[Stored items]
■ ■ ■ ■

/-- CANDIDATE_BLOCK. -/
def execCandidateBlock (t : TenantId) (stream row pos : Nat) (b : CandBlock) (s : State) :
    Host.Outcome State Fault Refusal := done s (candidateBlock t stream row pos b s.dev)

/-- STRAINER_TIMEOUT. -/
def execStrainerTimeout (t : TenantId) (stream row pos : Nat) (s : State) : Host.Outcome State Fault Refusal :=
  done s (strainerTimesOut t stream row pos s.dev)

/-- STRAINER_FAULT. -/
def execStrainerFault (k : StrainerId) (s : State) : Host.Outcome State Fault Refusal := done s (strainerFault k s.dev)

/-- DRAW_UNIT_ROW. -/
def execDrawUnitRow (v : VtileRef) (invT : W32) (scores : List W32) (s : State) : Host.Outcome State Fault Refusal :=
  done s (drawUnit v invT scores s.dev)

end Sys2Proof.Machine
end

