/-- A 32-bit or 64-bit read of TIME_NOW (R576); one outside a required IDE stream returns zero (R594). A read of the upper half
that follows no read of the lower half returns the time's own upper half (log entry 92). -/
def timeNowRead (fn : FunctionId) (p : RegPart) (ide : Bool) (d : Device) : Device :=
  let off := if p = .high then 0x4004 else 0x4000
  if d.boot.inReset then d
  else if ideRequired d && !(ide && d.host.ide[fn.val]'fn.isLt) then emit (.readData fn.val off 0) (bump .ideRejects fn.val d)
  else
    let t : W64 := BitVec.ofNat 64 (moduleTime d)
    match p with
    | .whole => emit (.readData fn.val off t) d
    | .low => emit (.readData fn.val off (t &&& RegPart.low.mask))
        { d with time := { d.time with latch := vset d.time.latch fn (some ((t >>> 32).setWidth 32)) } }
    | .high => emit (.readData fn.val off (((d.time.latch[fn.val]'fn.isLt).getD ((t >>> 32).setWidth 32)).setWidth 64))
        { d with time := { d.time with latch := vset d.time.latch fn none } }

/-- A function-level reset (R595): the function's mailboxes are flushed and its WIN_CTRL is cleared. -/
def functionReset (fn : FunctionId) (d : Device) : Device :=
  let d := (List.finRange 9).foldl (fun d m => if shows fn m then flushMailbox m d else d) d
  modWindow fn (fun w => { w with en := false, wrEn := false }) d

/-! ### Meanings -/

/-- TIME_NOW_READ. -/
def execTimeNowRead (fn : FunctionId) (part : RegPart) (ide : Bool) (s : State) : Host.Outcome State Fault Refusal :=
  done s (timeNowRead fn part ide s.dev)

/-- STICKY_ACK_WRITE: a write to GUTTER_STICKY0, or to GUTTER_STICKY1 when `hi` is set; only the physical function has them. -/
def execStickyAckWrite (fn : FunctionId) (hi : Bool) (part : RegPart) (value : W64) (ide : Bool) (s : State) :
    Host.Outcome State Fault Refusal :=
  done s (hostAccess fn ide (fun d => if fn.val = 0 then stickyAck hi part value d else d) s.dev)

/-- RECOV_CLR: a write of 1 to GUTTER_CLASS_STAT.RECOV_CLR of a class. -/
def execRecovClr (fn : FunctionId) (cls : ClassId) (ide : Bool) (s : State) : Host.Outcome State Fault Refusal :=
  done s (hostAccess fn ide (fun d => if fn.val = 0 then recovClr cls d else d) s.dev)

/-- RWS_FIELD_WRITE. -/
def execRwsFieldWrite (fn : FunctionId) (reg : Fin 8192) (part : RegPart) (value : W64) (ide : Bool) (s : State) :
    Host.Outcome State Fault Refusal :=
  done s (hostAccess fn ide (fun d => if fn.val = 0 then rwsWrite reg.val part value d else d) s.dev)

/-- REGISTER_WRITE. -/
def execRegisterWrite (fn : FunctionId) (w : HostWrite) (ide : Bool) (s : State) : Host.Outcome State Fault Refusal :=
  done s (hostAccess fn ide (hostWriteTo fn w) s.dev)

/-- FUNCTION_LEVEL_RESET. -/
def execFunctionLevelReset (fn : FunctionId) (s : State) : Host.Outcome State Fault Refusal := done s (functionReset fn s.dev)

end Sys2Proof.Machine
end

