-- ==== Sys2Proof/Machine/Boot.lean ====
section
/-! DEFINITION. Power, the reset pin, the stages of a boot, Kettle restarts, module resets and the backup domain as events (R64, R67,
R68, R173, R175, R267, R548, R650, R685 to R694, R727, R751 to R757, R769, R770). -/

namespace Sys2Proof.Machine

open Sys2Proof

/-! ### Power and RESET_L (R685, R687, R752 to R757, R769, R770) -/

/-- POWER_ON: the input rises at J1 after `off` ns without power. The pair comes up at fault, and the module boots at once where
RESET_L is released, else when it is. Thirty days without power, or a lost clock, make a scan of tier 3 due (R267). -/
def powerOn (off : Nat) (resetL : Bool) (recovery : Readings) (d : Device) : Device :=
  if d.pins.vin then d
  else
    let d := { d with now := d.now + off, pins := { d.pins with vin := true, resetL := resetL, perstL := false } }
    let d := moduleReset 1 { d with
      boot := { d.boot with tripHold := false }
      tiers := { d.tiers with t3 := { d.tiers.t3 with scanDue := d.tiers.t3.scanDue || decide (30 * day < off) } } }
    if resetL then romBoot (some recovery) d else d

/-- POWER_LOSS: the input is lost without warning. What is committed stands; a Slate record in the middle of its write is torn. The
backup domain runs on the cell, and is lost without one (R752, R753, R757). -/
def powerLoss (torn : Bool) (d : Device) : Device :=
  if !d.pins.vin then d
  else
    let d := moduleReset 1 d
    let d := { d with
      pins := { d.pins with vin := false, wakeL := false }
      host := { d.host with endpointReady := false, linkUp := false, d3cold := false, ide := Vector.replicate 5 false }
      slate := { d.slate with torn := d.slate.torn + b2n torn }
      power := { d.power with state := .backup }
      gutter := { d.gutter with cond := d.gutter.cond.filter fun p => decide (p.1 = 7) || decide (p.1 = 8) } }
    drivePair true (if cellHolds d then d else loseDomain d)

/-- RESET_L_ASSERT: RESET_L has been low for `lowNs`; 50 ns make a module reset, which also takes the endpoint down (R769, R771). -/
def resetAssert (lowNs : Nat) (d : Device) : Device :=
  if lowNs < 50 ∨ !d.pins.resetL then d
  else if d.pins.vin then
    let d := moduleReset 2 d
    { d with
      pins := { d.pins with resetL := false }
      host := { d.host with endpointReady := false, linkUp := false, d3cold := false, ide := Vector.replicate 5 false }
      gutter := { d.gutter with cond := d.gutter.cond.filter fun p => !decide (p.1 = 24) } }
  else { d with pins := { d.pins with resetL := false } }

/-- RESET_L_RELEASE: RESET_L has been high for `highNs`; 50 ns release the reset, and the boot ROM starts (R769, R770). -/
def resetRelease (highNs : Nat) (recovery : Readings) (d : Device) : Device :=
  if highNs < 50 ∨ d.pins.resetL then d
  else
    let d := { d with pins := { d.pins with resetL := true } }
    if d.pins.vin && d.boot.inReset then romBoot (some recovery) d else d

/-- BACKUP_DOMAIN_POWER_LOSS: main input and cell are both absent. -/
def backupLoss (d : Device) : Device :=
  if d.pins.vin then d else loseDomain { d with pins := { d.pins with vbat := 0 } }

/-- The alarm latch is set and a cause counted (R755). -/
def backupAlarm (cause : Counter) (d : Device) : Device := bump cause 0 { d with backup := { d.backup with alarm := true } }

/-- BACKUP_ALARM_CHECK: one second later on the cell alone, the domain checks its conditions (Table 18-4): its temperature in °C, the
cell in mV, and for how many ns the crystal had stopped. -/
def backupCheck (temp : Int) (cell stopped : Nat) (d : Device) : Device :=
  if d.pins.vin || d.backup.lost then d
  else
    let d := { d with now := d.now + sec, pins := { d.pins with vbat := cell } }
    let d := if temp < -45 then backupAlarm .bkpCold d else d
    let d := if 90 < temp then backupAlarm .bkpHot d else d
    let d := if cell < 2500 then backupAlarm .bkpCellDip d else d
    if sec < stopped then backupAlarm .bkpOscStop { d with backup := { d.backup with rtcAt := d.backup.rtcAt + stopped } } else d

/-- VBAT_LOW: the voltage of the backup cell, in mV, while main power is present; below 2.5 V it holds the condition of source 113. -/
def vbatLow (cell : Nat) (d : Device) : Device :=
  let d := { d with pins := { d.pins with vbat := cell } }
  if !d.pins.vin ∨ d.boot.part ≠ 0 then d
  else if cell < 2500 then condBegin 113 0 none d else condEnd 113 0 d

/-! ### Stage 1 (R64, R67, R68, R159, R173, R175, R688, R692) -/

/-- Planned fences that wait and tests in progress are resolved before start-up self-test (R67). -/
def resolveSites (d : Device) : Device :=
  { d with sites := d.sites.map fun x =>
      if x.planned ∨ x.bad = some .testing then
        { x with planned := false, bad := match x.bad with | some .holed => some .holed | _ => some .fenced }
      else x }

/-- The core of a site fails start-up self-test. -/
def coreFails (f : StartupFindings) (site : Nat) : Bool :=
  (f.cores.any fun s => decide (s.val = site)) || f.lanes.any fun q => decide (q.1.val = site) && !laneOk q.2

/-- The state of a site after start-up self-test: HOLED where its collar fails, FENCED where its core fails, and SPARE again where
both pass, unless it has returned three times (R68, R692). -/
def siteTested (f : StartupFindings) (x : SiteRec) : SiteRec :=
  if f.collars.any fun s => decide (s.val = x.id) then { x with bad := some .holed }
  else if coreFails f x.id then { x with bad := some .fenced }
  else if x.bad.isSome && decide (x.returns < 3) then { x with bad := none, returns := x.returns + 1 }
  else x

/-- Start-up self-test of the sites. Known answers of tiles and lanes that fail raise their sources. -/
def testSites (f : StartupFindings) (d : Device) : Device :=
  let bad := ((f.cores ++ f.collars ++ f.lanes.map (·.1)).map (·.val)).eraseDups
  let d := bad.foldl (fun d s => modSite s id d) d
  let d := { d with sites := d.sites.map (siteTested f) }
  let d := f.cores.foldl (fun d s => occur 35 s.val none d) d
  let d := (f.lanes.filter fun q => !laneOk q.2).foldl (fun d q => occur 36 q.1.val none d) d
  updateCapacity (recordMap d)

/-- Start-up self-test of links and segments: those that pass come back, those that fail are cut or fenced. -/
def testFabric (f : StartupFindings) (d : Device) : Device :=
  let d := { d with fabric := { d.fabric with
    links := d.fabric.links.map fun l => { l with cut := false }
    fenced := (f.segments.map fun k => 1#16 <<< k.val).foldl (· ||| ·) 0 } }
  let d := f.links.foldl (fun d l => cutLink l.val d) d
  updateEdges (bumpBy .fencedSegments 0 f.segments.eraseDups.length d)

/-- Start-up self-test of the Strainers, their stream engines and the TRNG. -/
def testUnits (f : StartupFindings) (d : Device) : Device :=
  let d := f.strainers.foldl (fun d k => fenceStrainer k (occur 37 k.val none d)) d
  let d := (f.streams.filter fun q => !laneOk q.2).foldl (fun d q => fenceStrainer q.1 (occur 36 (9600 + q.1.val) none d)) d
  if f.trng then modEntropy (fun e => { e with stopped := true }) (occur 82 0 none d) else d

/-- The region crossings are calibrated; a crossing that fails raises CROSS_CAL and cuts its link (R173, R175). -/
def calibrate (crossings : List (Fin 19200)) (d : Device) : Device :=
  let d := crossings.foldl (fun d l => cutLink l.val (occur 64 l.val none d)) d
  { d with fabric := { d.fabric with calibrated := true } }

/-- STAGE1_START: once the reference is valid, the root locked and the junctions cool after a trip (R728, R736), stage 1 calibrates the
crossings, runs start-up self-test, mounts tier 3 and runs the Slate steps. -/
def stage1Start (f : StartupFindings) (d : Device) : Device :=
  if d.boot.romReady && !d.boot.kettleRestarting && d.clocks.refclk && d.clocks.locked && !d.boot.tripHold then
    let d := evalPair { d with boot := { d.boot with romReady := false, stage := .stage1 } }
    let d := testUnits f (testFabric f (testSites f (resolveSites d)))
    let d := calibrate f.crossings d
    slateBoot { d with tiers := { d.tiers with t3 := { d.tiers.t3 with scanning := d.tiers.t3.scanDue } } }
  else d

/-! ### The main firmware (R597, R686, R688, R691, R715) -/

/-- MAIN_FIRMWARE_START: the main firmware replays the journal, where it counts torn records and records that fail their tag, and
serves mailboxes. -/
def mainStart (torn authFails : Nat) (d : Device) : Device :=
  if d.boot.stage = .stage1 ∧ !d.boot.kettleRestarting then
    let d := bumpBy .caddyAuthFails 0 authFails (bumpBy .caddyTorn 0 torn d)
    let d := if d.boot.phyRecords then d else journal kPhy 0 { d with boot := { d.boot with phyRecords := true } }
    let d := { d with
      boot := { d.boot with stage := .main, mbxReady := true, readySince := d.now }
      selftest := { d.selftest with nextAt := some d.now } }
    announceState d
  else d

/-- START_COMPLETE: MBX_READY has held for 10 s. -/
def startComplete (d : Device) : Device :=
  if d.boot.stage = .main ∧ d.boot.mbxReady ∧ !d.boot.startComplete then
    let d := advanceTo (d.boot.readySince + 10 * sec) d
    clearAttempts d.boot.running { d with boot := { d.boot with startComplete := true } }
  else d

/-! ### Kettle restarts (R222, R639, R640, R664, R671, R693, R694, R704) -/

/-- UPDATE_ACTIVATE completes after its restart: IMAGE_REFUSED when the trial has fallen back (Table 17-5). -/
def finishActivate (cause : Nat) (d : Device) : Device :=
  let st : Status := if cause = 6 ∧ d.boot.update.state = .idle then .imageRefused else .ok
  let calls := d.host.mbx.toList.flatMap fun m => (m.started.filter fun s => decide (s.call.opcode = 0x93)).map (·.call)
  calls.foldl (fun d c => finish c st 0 d) d

/-- A restart into a different slot: its BOOT record, the completion of UPDATE_ACTIVATE, and a rebuild of every open tenant's epoch
under the new build (R222, R694, R704). -/
def finishSwitch (d : Device) : Device :=
  match d.boot.switching with
  | none => d
  | some cause =>
    let d := bootRecord { d with boot := { d.boot with cause := cause } }
    let d := finishActivate cause { d with boot := { d.boot with switching := none } }
    allTenants.foldl (fun d t => trigger 4 t d) d

/-- The traps queued during the restart are taken in ascending source number (R671). -/
def takeTraps (d : Device) : Device :=
  let l := (List.range 128).filter fun s => d.gutter.traps.getLsbD s
  l.foldl (fun d s => emit (.trap s) d) { d with gutter := { d.gutter with traps := 0 } }

/-- Releases that were pending are issued again (R664). -/
def reissueReleases (d : Device) : Device :=
  d.gutter.releases.foldl (fun d r => releaseNow r false d) { d with gutter := { d.gutter with releases := [] } }

/-- KETTLE_RESTART_COMPLETE: the firmware attaches to the running grid and serves mailboxes; without an eligible slot the module enters
recovery mode through a module reset. A boot that was in progress, and recovery mode, go on. -/
def kettleComplete (d : Device) : Device :=
  if !d.boot.kettleRestarting then d
  else if d.boot.noSlot then selfReset 3 d
  else if d.boot.stage ≠ .rom ∨ d.boot.romReady then completeReset .kettle (announceState { d with boot := { d.boot with kettleRestarting := false } })
  else
    let d := { d with boot := { d.boot with kettleRestarting := false, stage := .main, mbxReady := true, readySince := d.now } }
    let d := announceState (completeReset .kettle d)
    let d := startBuild (abandonBuild d)
    finishSwitch (reissueReleases (takeTraps d))

/-! ### Module resets that the module makes (R650, R727) -/

/-- GUTTER_MODULE_RESET: 10 µs after a level-5 reaction took the pair to fault. -/
def gutterReset (d : Device) : Device :=
  match d.gutter.resetDue with
  | none => d
  | some t => selfReset 3 (advanceTo t d)

/-- HOLDOVER_EXPIRY: 100 ms of holdover without a reference make a module reset whatever the staged LEVEL. -/
def holdoverExpiry (d : Device) : Device :=
  match d.clocks.holdover with
  | some t => if d.clocks.refclk then d else selfReset 3 (advanceTo (t + 100 * ms) d)
  | none => d

/-! ### Meanings -/

/-- POWER_ON. -/
def execPowerOn (off : Nat) (resetL : Bool) (recovery : Readings) (s : State) : Host.Outcome State Fault Refusal :=
  done s (powerOn off resetL recovery s.dev)

/-- POWER_LOSS. -/
def execPowerLoss (slateTorn : Bool) (s : State) : Host.Outcome State Fault Refusal := done s (powerLoss slateTorn s.dev)

/-- RESET_L_ASSERT. -/
def execResetLAssert (lowNs : Nat) (s : State) : Host.Outcome State Fault Refusal := done s (resetAssert lowNs s.dev)

/-- RESET_L_RELEASE. -/
def execResetLRelease (highNs : Nat) (recovery : Readings) (s : State) : Host.Outcome State Fault Refusal :=
  done s (resetRelease highNs recovery s.dev)

/-- STAGE1_START. -/
def execStage1Start (f : StartupFindings) (s : State) : Host.Outcome State Fault Refusal := done s (stage1Start f s.dev)

/-- MAIN_FIRMWARE_START. -/
def execMainFirmwareStart (torn authFails : Nat) (s : State) : Host.Outcome State Fault Refusal :=
  done s (mainStart torn authFails s.dev)

/-- START_COMPLETE. -/
def execStartComplete (s : State) : Host.Outcome State Fault Refusal := done s (startComplete s.dev)

/-- KETTLE_RESTART_COMPLETE. -/
def execKettleRestartComplete (s : State) : Host.Outcome State Fault Refusal := done s (kettleComplete s.dev)

/-- GUTTER_MODULE_RESET. -/
def execGutterModuleReset (s : State) : Host.Outcome State Fault Refusal := done s (gutterReset s.dev)

/-- HOLDOVER_EXPIRY. -/
def execHoldoverExpiry (s : State) : Host.Outcome State Fault Refusal := done s (holdoverExpiry s.dev)

/-- BACKUP_DOMAIN_POWER_LOSS. -/
def execBackupDomainPowerLoss (s : State) : Host.Outcome State Fault Refusal := done s (backupLoss s.dev)

/-- BACKUP_ALARM_CHECK. -/
def execBackupAlarmCheck (temp : Int) (cell stopped : Nat) (s : State) : Host.Outcome State Fault Refusal :=
  done s (backupCheck temp cell stopped s.dev)

/-- VBAT_LOW. -/
def execVbatLow (cell : Nat) (s : State) : Host.Outcome State Fault Refusal := done s (vbatLow cell s.dev)

end Sys2Proof.Machine
end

■ ■ ■ ■

Exercise brief
Starting with the line with "if f.collars.any fun" above and going on through the line with "their sources. -/", transcribe every line exactly, both ends included, and add nothing.

Response for this exercise
  if f.collars.any fun s => decide (s.val = x.id) then { x with bad := some .holed }
  else if coreFails f x.id then { x with bad := some .fenced }
  else if x.bad.isSome && decide (x.returns < 3) then { x with bad := none, returns := x.returns + 1 }
  else x

/-- Start-up self-test of the sites. Known answers of tiles and lanes that fail raise their sources. -/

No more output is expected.